Indeed it is true that the Constitution provides for only seven members and only one of them is from Congress. As I recall, however, this was one of the provisions in the draft of the Constitution which escaped the attention of the drafters. The provision was approved when the Constitutional Commission was still thinking in terms of a unicameral National Assembly. Thus, only one representative for the legislative body was provided for. After the Commission decided to go bicameral, no adjustment was made.
In the early days of the 1987 Constitution, the practice was for the Senate and House members in the JBC either to alternate or to be given only half a vote each. As I understand from the complaint against current practice, congressional members now each have one vote. If this is so, it is not such a world-shaking inaccuracy. It can easily be remedied. But it would be interesting to check back records to see if any nominee has ever been recommended because a majority vote was reached in his or her favor on the basis of the vote of the two legislators.
In fact, however, there are other instances of failure to adjust to the shift to a bicameral legislative body. The most serious is the provision on amending the Constitution. What we have is a copy of the constitutional amendment provision in the 1973 Constitution. It now says: “Any amendment to, or revision of, this Constitution may be proposed by: (1) the Congress, upon a vote of three-fourths of all its Members; or (2) a constitutional convention.”
The provision has paralyzed attempts to revise or amend the Constitution. The debate has frequently been stalled on just how this provision should be implemented. Under the 1935 Constitution the provision clearly required a joint session. It commanded Congress that, in proposing changes to the Constitution, it must be in joint session but they must vote separately. The paralyzing debate under the 1987 Constitution is on whether a joint session is required or whether separate sessions can do the job or in either case whether they must vote separately.

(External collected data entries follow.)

theorem latch_of_control {s t : State} (h : control s = control t) : s.latch = t.latch := (congrArg State.latch h :)

theorem params_of_control {s t : State} (h : control s = control t) : s.params = t.params := (congrArg State.params h :)

theorem control_verticalGroups (s : State) : control (verticalGroups s) = control s := by
  obtain ⟨_, _, h, -⟩ := verticalGroups_spec s
  rw [h]
  rfl

theorem control_horizontalGroups (y : Nat) (s : State) : control (horizontalGroups y s) = control s := by
  obtain ⟨_, _, h, -⟩ := horizontalGroups_spec y s
  rw [h]
  rfl

theorem control_row (i : Instr) (y : Nat) (s : State) : control ((bodyOf i).row y s) = control s := by
  cases i with
  | ext1d margin => rfl
  | ext2d hMargin vMargin => rfl
  | fnaive radius => rfl
  | fsep radius => simp [bodyOf, sepBody, control]
  | fvec radius => simp [bodyOf, vecBody, control]

theorem control_enter (i : Instr) (l : Latch) (s : State) :
    control (enter (bodyOf i) l s) = { control s with latch := l, seq := { phase := .fill, y := 0 } } :=
  control_start i _

theorem control_fillStage (i : Instr) (k : Nat) (s : State) :
    control (fillStage (bodyOf i) k s) = { control s with seq := { phase := .fill, y := k + 1 } } :=
  congrArg (fun t : State => { t with seq := { phase := .fill, y := k + 1 } }) (control_fill i k s)

theorem control_rowStage (i : Instr) (y : Nat) (s : State) :
    control (rowStage (bodyOf i) y s) = { control s with seq := { phase := .row, y := y + 1 } } :=
  congrArg (fun t : State => { t with seq := { phase := .row, y := y + 1 } }) (control_row i y s)

/-- A command ends with the operands its validation latched (R53). -/
theorem doneLoops_latch (i : Instr) (l : Latch) (s : State) : (doneLoops (bodyOf i) l s).latch = l := by
  rw [doneLoops_const State.latch (fun k t => latch_of_control (control_fill i k t))
    (fun k t => latch_of_control (control_row i k t)) (fun _ _ => rfl)]
  exact latch_of_control (control_start i _)

/-- Validation of a filter command latches operands the filters' lemmas are about (R53, R245). -/
theorem filterLatch_of_validateFilter {radius : Int} {s : State} {l : Latch} (h : validateFilter radius s = .ok l) :
    FilterLatch l := by
  obtain ⟨h0, h7, -, -, -, rfl⟩ := validateFilter_ok h
  exact ⟨by show radius.toNat ≤ 7; omega, rfl, rfl, slenAt_lt_max s 0⟩

end Sys2Proof.Machine
end

section
/-! SUPPORT. Hidden working state (R31, R60): what a command leaves visible is a function of what was visible before. -/

namespace Sys2Proof.Machine

/-- The state with its hidden working state erased (R30 (c), R60). -/
def visible (s : State) : State :=
  { s with latch := Latch.reset, xgrid := [], ring := [], rstart := 0, mid := [], acc := [] }

theorem sameButHidden_iff {s t : State} : SameButHidden s t ↔ visible s = visible t := by
  constructor
  · rintro ⟨⟩
    simp only [visible, *]
  · intro h
    simp only [visible, State.mk.injEq] at h
    constructor <;> simp only [h]

theorem visible_raiseErr (kind : ErrKind) (s : State) : visible (raiseErr kind s) = raiseErr kind (visible s) := rfl

/-- The latched operands that a command of this kind uses; the others, which it does not latch, are erased (R53). -/
def usedOperands : Instr → Latch → Latch
  | .ext1d _, l   => { Latch.reset with hMargin := l.hMargin }
  | .ext2d _ _, l => { Latch.reset with h := l.h, hMargin := l.hMargin, vMargin := l.vMargin }
  | _, l          => { l with hMargin := 0, vMargin := 0 }

/-- The validation that the filter commands share reads no hidden state, the margins aside (R245). -/
theorem validateFilter_visible (radius : Int) (f : Latch → Latch)
    (hf : ∀ l : Latch, f l = { l with hMargin := 0, vMargin := 0 }) (s : State) :
    (validateFilter radius s).map f = (validateFilter radius (visible s)).map f := by
  have hf : f = fun l => { l with hMargin := 0, vMargin := 0 } := funext hf
  subst hf
  unfold validateFilter
  simp only [apply_ite (Except.map _)]
  rfl

/-- Validation does not read hidden state, and latches every operand its command uses (R245, R53). -/
theorem check_visible (i : Instr) (s : State) :
    ((bodyOf i).check s).map (usedOperands i) = ((bodyOf i).check (visible s)).map (usedOperands i) := by
  cases i with
  | ext1d margin =>
    simp only [bodyOf, ext1dBody, ext1dCheck, apply_ite (Except.map _)]
    rfl
  | ext2d hMargin vMargin =>
    simp only [bodyOf, ext2dBody, ext2dCheck, apply_ite (Except.map _)]
    rfl
  | fnaive radius => exact validateFilter_visible radius _ (fun _ => rfl) s
  | fsep radius => exact validateFilter_visible radius _ (fun _ => rfl) s
  | fvec radius => exact validateFilter_visible radius _ (fun _ => rfl) s

end Sys2Proof.Machine
end

section
/-! SUPPORT. Hidden working state, continued: the successful runs of the commands, as functions of what is visible. -/

namespace Sys2Proof.Machine

/-- A projection under which the iterations of `f`, while `I` holds, act as those of `g`, takes the loop over `f` to the
loop over `g`. -/
theorem loop_commutes {σ : Type} (p : σ → σ) {f g : Nat → σ → σ} (I : Nat → σ → Prop) {n : Nat} {s : σ} (h0 : I 0 s)
    (hstep : ∀ k t, k < n → I k t → I (k + 1) (f k t) ∧ p (f k t) = g k (p t)) :
    p (loop f n s) = loop g n (p s) := by
  have h := loop_induct (f := f) (n := n) (s := s) (fun k t => I k t ∧ p t = loop g k (p s)) ⟨h0, rfl⟩
    fun k t hk ⟨hI, ht⟩ => ⟨(hstep k t hk hI).1, by rw [(hstep k t hk hI).2, ht, loop_succ]⟩
  exact h.2

/-- What a command's later stages may depend on: the visible state and the operands the command has latched. -/
def seen (i : Instr) (s : State) : State := { visible s with latch := usedOperands i s.latch }

/-- The end step depends on what is seen only (R249). -/
theorem visible_finish (i : Instr) (s : State) :
    visible (finish (bodyOf i) s) = visible (finish (bodyOf i) (seen i s)) := by
  cases i <;> rfl

/-- The output sample `(x, y)` of a filter command (R170, R177). -/
def outputAt (s : State) (l : Latch) (y x : Nat) : U8 :=
  narrow8 (sum16 ((List.range l.l).map fun (j : Nat) => columnSum s l y (x + j)) / BitVec.ofNat 16 l.wt)

theorem outputRow_eq (s : State) (l : Latch) (y : Nat) : outputRow s l y = (List.range l.w).map (outputAt s l y) := rfl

Another item that has come up from the JBC is the report that all applicants for the position of chief justice should undergo a psychological test. I suppose that this is not just for aspiring chief justices but also for all aspiring justices of the Supreme Court.

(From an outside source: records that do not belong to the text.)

-- ==== Sys2Proof/Machine/Branch.lean ====
section
/-! DEFINITION. Branches and jumps, `43_branches_jumps.md`: one meaning per
instruction, over the shared operations. A meaning starts after the instruction's bytes are fetched, so
`s.pc` is the address after its last operand byte (`10_state.md` R28). -/

namespace Sys2Proof.Machine

/-- `BPL label`, opcode `10`: R161, mode R132. -/
def execBpl (off : Byte) (s : State) : Result :=
  branch (!s.n) off s

/-- `BMI label`, opcode `30`: R162, mode R132. -/
def execBmi (off : Byte) (s : State) : Result :=
  branch s.n off s

/-- `BVC label`, opcode `50`: R163, mode R132. -/
def execBvc (off : Byte) (s : State) : Result :=
  branch (!s.v) off s

/-- `BVS label`, opcode `70`: R164, mode R132. -/
def execBvs (off : Byte) (s : State) : Result :=
  branch s.v off s

/-- `BCC label`, opcode `90`: R165, mode R132. -/
def execBcc (off : Byte) (s : State) : Result :=
  branch (!s.c) off s

/-- `BCS label`, opcode `B0`: R166, mode R132. -/
def execBcs (off : Byte) (s : State) : Result :=
  branch s.c off s

/-- `BNE label`, opcode `D0`: R167, mode R132. -/
def execBne (off : Byte) (s : State) : Result :=
  branch (!s.z) off s

/-- `BEQ label`, opcode `F0`: R168, mode R132. -/
def execBeq (off : Byte) (s : State) : Result :=
  branch s.z off s

/-- `JMP $nnnn`, opcode `4C`: R169, mode R126. -/
def execJmpAbs (target : Word) (s : State) : Result :=
  .next (s.setPc target)

/-- `JMP ($nnnn)`, opcode `6C`: R170, mode R129. The high byte comes from the page of `ptr` (the page-boundary bug). -/
def execJmpAbsInd (ptr : Word) (s : State) : Result :=
  let tl := s.load ptr
  let thAddr := mkWord (hi ptr) (lo ptr + 1#8)
  .next (((s.busRead ptr).busRead thAddr).setPc (mkWord (s.load thAddr) tl))

end Sys2Proof.Machine
end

The constitutional qualifications of a member of the Supreme Court are listed thus: “No person shall be appointed Member of the Supreme Court or any lower collegiate court unless he is a natural-born citizen of the Philippines. A Member of the Supreme Court must be at least forty years of age, and must have been for fifteen years or more, a judge of a lower court or engaged in the practice of law in the Philippines.” And for all other members of the judiciary the Constitution says: “A Member of the Judiciary must be a person of proven competence, integrity, probity, and independence.”
In 2008 when the question arose whether the mandatory drug testing found in the Dangerous Drugs Board Act could be applied to candidates for national office, the Court ruled that the qualifications found in the Constitution for national elective officials were exclusive and that Congress could not prescribe additional qualifications. Should this ruling of the Court apply to psychological testing of applicants for the Supreme Court?
The constitutional requirements for membership in the Court are also exclusive. They may not be expanded by Congress and much less by the JBC which has neither legislative nor constituent power.
It might be argued that psychological testing can come under the general requirements of “competence, integrity and probity.” Indeed, psychological fitness for the office can be understood as required. But this is to be verified not through the technical skills of a psychiatrist but by the ordinary prudential judgment of the members of the JBC. After all, psychological imbalance of a person can have external manifestations easily verifiable. There have been examples of this. The JBC may not delegate its power to a person who is not one of them. If a psychiatrist were needed for this, the Constitution would have required that one be a member of the JBC.
Finally, I would consider it insulting to require a sitting justice of the Supreme Court to submit himself or herself to psychological testing for the purpose of determining whether he or she deserves a seat. In fact, many of the current nominees would also be insulted by the requirement.